She found herself reaching out and touching her aunt’s photograph, imagining flesh under her fingertips and not the frigid panel of glass. She missed her.
Sylvie sat up at the edge of the bed with her feet hovering over the floor. As she pointed her toes and flexed them, all the knuckle bones cracked. She stood up and leant into her left hip to pop the socket and then into her right. She had to click all the pieces into place. Sylvie woke up most mornings with a dull pain in both sides of her ribs, with an aching back, sore hips and knees and sometimes a stabbing sensation in the ends of her fingers, under the nails where she couldn’t get at them. After an hour or two all the pain would disappear, which led Sylvie to believe that its source was psychosomatic.
But not today. Today she felt blissful. Sylvie took an enormous, delicious stretch, luxuriating in the warm breeze through the open window and the sound of children from next door, laughing as they chased each other around the end of the garden.
Her parents’ voices in the kitchen came into focus as she descended the stairs. They lived in a little village on the outskirts of a large, run-down town in the south-east of England. It was an enormous six-bedroom house, renovated to state-of-the-art spec from a crumbling 1970s build that her father, a property developer, had snapped up. But like the majority of his developments, this one lacked any soul and there were too many lights and right angles for it to be comfortable. She passed the professional photos, enormous glossy pictures fixed to the wall. Her family of three: Mum (white), highlighted, blow-dried and with an alarmed look in her eyes, Dad (black), the muscles around his mouth manoeuvred into a bizarre, Joker-like grimace.
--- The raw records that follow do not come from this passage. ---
-- ==== Sys2Proof/Tests/Slice0.lean ====
section
/-! SUPPORT. The model's own tests. Every expected value is one of spec/95_test_vectors.md (named beside it) or worked out
by hand from the rule named. Then one witness for each obligation that has hypotheses. -/

namespace Sys2Proof.Tests

open Sys2Proof.Machine

/-! ## Helpers -/

/-- The state an operation leaves, where it leaves one. -/
def after (i : Instr) (s : State) : Option State :=
  match exec i s with
  | .next t => some t
  | _ => none

/-- The state a clock cycle leaves, where it leaves one. -/
def afterCycle (c : Cycle) (s : State) : Option State :=
  match step (s.withPins c) with
  | .next t => some t
  | _ => none

/-- The response of an operation. -/
def responseOf (i : Instr) (s : State) : Option Response := (after i s).bind fun t => t.rsp

/-- The response `(0, n)`. -/
def ok (n : Int) : Option Response := some { code := .ok, data := BitVec.ofInt 16 n }

/-- This hardware with another count of PID instances. -/
def withCount (n : PidCount) : Config := { nPid := n, wIsum := .w16 }

/-- The reset machine with decoder 0 as given. -/
def withDecoder (old new : Pair) (ticks errors : Int) : State :=
  State.reset.setEnc 0
    { oldState := old, newState := new, tickCount := BitVec.ofInt 16 ticks, errorCount := BitVec.ofInt 16 errors }

/-- A configured PID instance, everything else zero. -/
def configured (m : Mode) (kp ki kd kw lo hi : Int) : Pid :=
  { Pid.reset with mode := m.toBits, kp := cell16 kp, ki := cell16 ki, kd := cell16 kd, kw := cell16 kw
                   minLimit := cell16 lo, maxLimit := cell16 hi }

/-- The reset machine with PID instance 0 as given. -/
def withPid (c : Pid) : State := State.reset.setPid 0 c

/-- What a compute on instance 0 leaves there: `error`, `d_input`, `integral_sum`, `output`, `saturation_amount`,
`last_input`. -/
def computed (c : Pid) (x sp : Int) : Option (List Int) :=
  (after (.pidCompute 0 (cell16 x) (cell16 sp)) (withPid c)).map fun t =>
    let d := t.pid[(0 : Inst)]
    [sext d.error, sext d.dInput, sextSum d.integralSum, sext d.output, sext d.saturationAmount, sext d.lastInput]

/-- The state the rejected words of V-CMD-2 are tried on. -/
def busy : State :=
  (withDecoder 0b00#2 0b10#2 1 0).setPid 0 (configured .p 1024 0 0 0 (-255) 255)

/-- A word is rejected with the code, and the cycle that presents it changes nothing but the response. -/
def rejects (code : RspCode) (cw : CmdWord) : Bool :=
  decide (afterCycle (.ofCommand cw) busy = some { busy with rsp := some { code := code, data := 0 } })

/-! ## WellFormed: an ill-formed term for each check, and the first one that is well-formed -/

theorem test_wf_refuses_decoder_instance :
    (Instr.encRdtick 2).wf Config.thisHardware = false ∧ (Instr.encRderr 3).wf Config.thisHardware = false ∧
      (Instr.encRdstate 2).wf (withCount .four) = false ∧ (Instr.spdSample 2).wf (withCount .four) = false ∧
      (Instr.encRdtick 1).wf Config.thisHardware = true := by decide

theorem test_wf_refuses_pid_instance :
    (Instr.pidGetkp 2).wf Config.thisHardware = false ∧ (Instr.pidCompute 1 5 5).wf (withCount .one) = false ∧
      (Instr.pidSetmode 3 .off).wf (withCount .three) = false ∧
      (Instr.pidSetmode 3 .off).wf (withCount .four) = true ∧
      (Instr.pidGetkp 1).wf Config.thisHardware = true := by decide

/-! ## Decoding: V-CMD-1, one written word per command, and its encoding back -/

/-- The word decodes to the operation on this hardware, and the operation encodes to the word. -/
def spells (cw : CmdWord) (i : Instr) : Bool :=
  decide (decode Config.thisHardware cw = .op i) && decide (encode i = .command cw) &&
    decide (decodeTableWord 112 cw.toNat = some i)

theorem test_decode_encRdtick : spells 0x0800_0000_0000_0000_0000_0000_0000#112 (.encRdtick 0) = true := by decide
theorem test_decode_encRderr : spells 0x1200_0000_0000_0000_0000_0000_0000#112 (.encRderr 1) = true := by decide
theorem test_decode_encRdstate : spells 0x1A00_0000_0000_0000_0000_0000_0000#112 (.encRdstate 1) = true := by decide
theorem test_decode_spdDiff :
    spells 0x2000_8000_7FFF_0000_0000_0000_0000#112 (.spdDiff (-32768) 32767) = true := by decide
theorem test_decode_spdSample : spells 0x2A00_0000_0000_0000_0000_0000_0000#112 (.spdSample 1) = true := by decide
theorem test_decode_pidSetcfg :
    spells 0x4300_0800_0200_0400_0200_FF01_00FF#112 (.pidSetcfg 1 .pid 2048 512 1024 512 (-255) 255) = true := by decide
theorem test_decode_pidCompute :
    spells 0x4A00_FED4_0005_0000_0000_0000_0000#112 (.pidCompute 1 (-300) 5) = true := by decide
theorem test_decode_pidSetmode :
    spells 0x5340_0000_0000_0000_0000_0000_0000#112 (.pidSetmode 1 .manual) = true := by decide
theorem test_decode_pidSetkp : spells 0x8000_0800_0000_0000_0000_0000_0000#112 (.pidSetkp 0 2048) = true := by decide
theorem test_decode_pidSetki : spells 0x8A00_0100_0000_0000_0000_0000_0000#112 (.pidSetki 1 256) = true := by decide
theorem test_decode_pidSetkd : spells 0x9000_FC00_0000_0000_0000_0000_0000#112 (.pidSetkd 0 (-1024)) = true := by decide
theorem test_decode_pidSetkw : spells 0x9800_0400_0000_0000_0000_0000_0000#112 (.pidSetkw 0 1024) = true := by decide
theorem test_decode_pidSetout : spells 0xA000_0078_0000_0000_0000_0000_0000#112 (.pidSetout 0 120) = true := by decide
theorem test_decode_pidSetin : spells 0xA800_0021_0000_0000_0000_0000_0000#112 (.pidSetin 0 33) = true := by decide
theorem test_decode_pidSetsp : spells 0xB200_FFD8_0000_0000_0000_0000_0000#112 (.pidSetsp 1 (-40)) = true := by decide
theorem test_decode_pidGetkp : spells 0xC000_0000_0000_0000_0000_0000_0000#112 (.pidGetkp 0) = true := by decide
theorem test_decode_pidGetki : spells 0xC800_0000_0000_0000_0000_0000_0000#112 (.pidGetki 0) = true := by decide
theorem test_decode_pidGetkd : spells 0xD000_0000_0000_0000_0000_0000_0000#112 (.pidGetkd 0) = true := by decide
theorem test_decode_pidGetkw : spells 0xD800_0000_0000_0000_0000_0000_0000#112 (.pidGetkw 0) = true := by decide
theorem test_decode_pidGetout : spells 0xE000_0000_0000_0000_0000_0000_0000#112 (.pidGetout 0) = true := by decide
theorem test_decode_pidGetin : spells 0xE800_0000_0000_0000_0000_0000_0000#112 (.pidGetin 0) = true := by decide
theorem test_decode_pidGetsp : spells 0xF200_0000_0000_0000_0000_0000_0000#112 (.pidGetsp 1) = true := by decide

/-- The edge step's table word is the sample (R56, log 9): `10` is A = 1, B = 0. -/
theorem test_decode_encStep :
    decodeTableWord 8 0b10 = some (.encStep 0 0b10#2) ∧ encode (.encStep 1 0b01#2) = .event 1 0b01#2 ∧
      decodePort Config.thisHardware (.event 1 0b01#2) = .op (.encStep 1 0b01#2) := by decide

/-- The six modes by name (R21, R68), in a `PID.SETMODE 0` word. -/
theorem test_decode_modes :
    spells 0x5000_0000_0000_0000_0000_0000_0000#112 (.pidSetmode 0 .off) = true ∧
      spells 0x5040_0000_0000_0000_0000_0000_0000#112 (.pidSetmode 0 .p) = true ∧
      spells 0x5080_0000_0000_0000_0000_0000_0000#112 (.pidSetmode 0 .pi) = true ∧
      spells 0x50C0_0000_0000_0000_0000_0000_0000#112 (.pidSetmode 0 .pd) = true ∧
      spells 0x5100_0000_0000_0000_0000_0000_0000#112 (.pidSetmode 0 .pid) = true ∧
      spells 0x5140_0000_0000_0000_0000_0000_0000#112 (.pidSetmode 0 .manual) = true := by decide

/-- R47's byte order: the sixth row of V-CMD-1 as bytes. -/
theorem test_bytes_big_endian :
    decodeBytes Config.thisHardware
        [0x43, 0x00, 0x08, 0x00, 0x02, 0x00, 0x04, 0x00, 0x02, 0x00, 0xFF, 0x01, 0x00, 0xFF] =
      some (.op (.pidSetcfg 1 .pid 2048 512 1024 512 (-255) 255)) ∧
    ofBytes [0x43, 0x00] = none := by decide

/-! V-CMD-2: the 29 rejected words, on the state they are tried on. -/

theorem test_rejects_reserved_op :
    rejects .reservedOp 0x0000_0000_0000_0000_0000_0000_0000#112 = true ∧
      rejects .reservedOp 0xFFFF_FFFF_FFFF_FFFF_FFFF_FFFF_FFFF#112 = true ∧
      rejects .reservedOp 0x3000_0000_0000_0000_0000_0000_0000#112 = true ∧
      rejects .reservedOp 0x3800_0000_0000_0000_0000_0000_0000#112 = true ∧
      rejects .reservedOp 0x5800_0000_0000_0000_0000_0000_0000#112 = true ∧
      rejects .reservedOp 0x7E00_0000_0000_0000_0000_0000_0000#112 = true ∧
      rejects .reservedOp 0xB800_0005_0000_0000_0000_0000_0000#112 = true := by decide

theorem test_rejects_bad_inst :
    rejects .badInst 0x0C00_0000_0000_0000_0000_0000_0000#112 = true ∧
      rejects .badInst 0x0E00_0000_0000_0000_0000_0000_0000#112 = true ∧
      rejects .badInst 0x2C00_0000_0000_0000_0000_0000_0000#112 = true ∧
      rejects .badInst 0x4C00_0001_0001_0000_0000_0000_0000#112 = true ∧
      rejects .badInst 0x47C0_0001_0002_0003_0004_0005_0006#112 = true ∧
      rejects .badInst 0xC400_0000_0000_0000_0000_0000_0001#112 = true := by decide

theorem test_rejects_bad_field_of_decoder_and_speed :
    rejects .badField 0x0801_0000_0000_0000_0000_0000_0000#112 = true ∧
      rejects .badField 0x0840_0000_0000_0000_0000_0000_0000#112 = true ∧
      rejects .badField 0x1200_0001_0000_0000_0000_0000_0000#112 = true ∧
      rejects .badField 0x1800_0000_0000_0000_0000_0000_8000#112 = true ∧
      rejects .badField 0x2200_0003_0001_0000_0000_0000_0000#112 = true ∧
      rejects .badField 0x2000_0003_0001_0001_0000_0000_0000#112 = true ∧
      rejects .badField 0x2140_0003_0001_0000_0000_0000_0000#112 = true := by decide

theorem test_rejects_bad_field_of_pid :
    rejects .badField 0x5180_0000_0000_0000_0000_0000_0000#112 = true ∧
      rejects .badField 0x51C0_0000_0000_0000_0000_0000_0000#112 = true ∧
      rejects .badField 0x5080_0001_0000_0000_0000_0000_0000#112 = true ∧
      rejects .badField 0x4180_0001_0002_0003_0004_0005_0006#112 = true ∧
      rejects .badField 0x4060_0001_0002_0003_0004_0005_0006#112 = true ∧
      rejects .badField 0x4840_0005_0005_0000_0000_0000_0000#112 = true ∧
      rejects .badField 0x4800_0005_0005_0001_0000_0000_0000#112 = true ∧
      rejects .badField 0x8000_0007_0001_0000_0000_0000_0000#112 = true ∧
      rejects .badField 0xE200_0000_0000_0000_FFFF_0000_0000#112 = true := by decide

/-- The end of V-CMD-2: the eleventh and twelfth word on machines with more PID instances. -/
theorem test_decode_follows_the_instance_count :
    decode (withCount .three) 0x4C00_0001_0001_0000_0000_0000_0000#112 = .op (.pidCompute 2 1 1) ∧
      decode (withCount .three) 0x47C0_0001_0002_0003_0004_0005_0006#112 = .reject .badInst ∧
      decode (withCount .four) 0x47C0_0001_0002_0003_0004_0005_0006#112 = .reject .badField := by decide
The three of them were wearing white T-shirts, jeans and bare feet for the photo at the behest of the photographer, who had remarked smugly that he’d once shot a summer holiday campaign for Boden.
Sylvie stopped at the last photo. It was a shot of her alone the year she got into Willow Way. In the picture, she’s seventeen years old and dressed in a lilac tutu, standing on the tips of her pointe shoes with her arms curved over her head in fifth position, a small smile on her lips. She could remember one of her teachers saying, ‘Sylvie Orange is going to be a principle at the Royal Ballet, you mark my words.’ It was all possible once. Never mind, she thought. She had new dreams now. She wanted things again for the first time in a long time. She wanted Jay.
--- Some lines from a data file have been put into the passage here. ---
-- ==== Sys2Proof/Syntax.lean ====
section
/-!
DEFINITION. Syntax.lean: the instruction words of the Kelix and the steps of its agents, one constructor of
`Instr` for each row of spec/opcode_table.json (03_encoding R69-R91; 95_what_each_step_holds). The operand
structures hold the fields of the formats of R71 as bits, read once by the decoder; the steps that have no
encoding carry what identifies the unit they concern and what arrives with them.
-/

namespace Sys2Proof

/-! ### Operand fields of the instruction words -/

/-- Operands: rd, rs1, rs2 (format S, R71). -/
structure Rrr where
  d : BitVec 5
  a : BitVec 5
  b : BitVec 5
  deriving DecidableEq, Repr

/-- Operands: rd, rs1. -/
structure Rr where
  d : BitVec 5
  a : BitVec 5
  deriving DecidableEq, Repr

/-- Operands: rd, rs1, imm15 (format I). -/
structure RrImm15 where
  d : BitVec 5
  a : BitVec 5
  imm : BitVec 15
  deriving DecidableEq, Repr

/-- Operands: rd, rs1, imm12 (ALUI, R77). -/
structure RrImm12 where
  d : BitVec 5
  a : BitVec 5
  imm : BitVec 12
  deriving DecidableEq, Repr

/-- Operands: rd, rs1, shift amount imm12[5:0] (R77). -/
structure RrSh where
  d : BitVec 5
  a : BitVec 5
  sh : BitVec 6
  deriving DecidableEq, Repr

/-- Operands: rd, imm20 (format U). -/
structure RImm20 where
  d : BitVec 5
  imm : BitVec 20
  deriving DecidableEq, Repr

/-- Operands: rs1, rs2, off12 in words (format BR). -/
structure BrOff where
  a : BitVec 5
  b : BitVec 5
  off : BitVec 12
  deriving DecidableEq, Repr

/-- Operands: rd, off20 (formats J and U). -/
structure ROff20 where
  d : BitVec 5
  off : BitVec 20
  deriving DecidableEq, Repr

/-- Operands: rd, rs1, byte offset off12 (LDS, R77). -/
structure LoadOff where
  d : BitVec 5
  a : BitVec 5
  off : BitVec 12
  deriving DecidableEq, Repr

/-- Operands: rs2, rs1, byte offset off13 (STS, format SS). -/
structure StoreOff where
  b : BitVec 5
  a : BitVec 5
  off : BitVec 13
  deriving DecidableEq, Repr

/-- Operands: rd, rs1, rs2, width w, scope (AMOS, R77). -/
structure AmoOps where
  d : BitVec 5
  a : BitVec 5
  b : BitVec 5
  wide : BitVec 1
  scope : BitVec 3
  deriving DecidableEq, Repr

/-- Operands: rd, CSR number. -/
structure CsrRd where
  d : BitVec 5
  csr : BitVec 12
  deriving DecidableEq, Repr

/-- Operands: rd, rs1, CSR number (R77). -/
structure CsrOps where
  d : BitVec 5
  a : BitVec 5
  csr : BitVec 12
  deriving DecidableEq, Repr

/-- Operands: rs1, rs2. -/
structure Rs2 where
  a : BitVec 5
  b : BitVec 5
  deriving DecidableEq, Repr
The kitchen was a vast stretch of marble floors, white walls, enormous windows, and professional grade titanium appliances that were rarely used. The whiteness of the room amplified the bright sunlight beaming through the window. She slid onto one of the kitchen island stools, so completely unergonomic in design that it took a fleet of Finnish designers to come up with it. She watched her mum, Nadine, chop up cucumbers and pears. Slender slices of fruit slipped under her fingers, as she filled up her NutriBullet. A handful of spinach, chopped ginger, some coconut water, a tablespoon of Manuka honey.
‘It’s the working girl!’ Nadine exclaimed. ‘You’re up early! Must be excited for your first day.’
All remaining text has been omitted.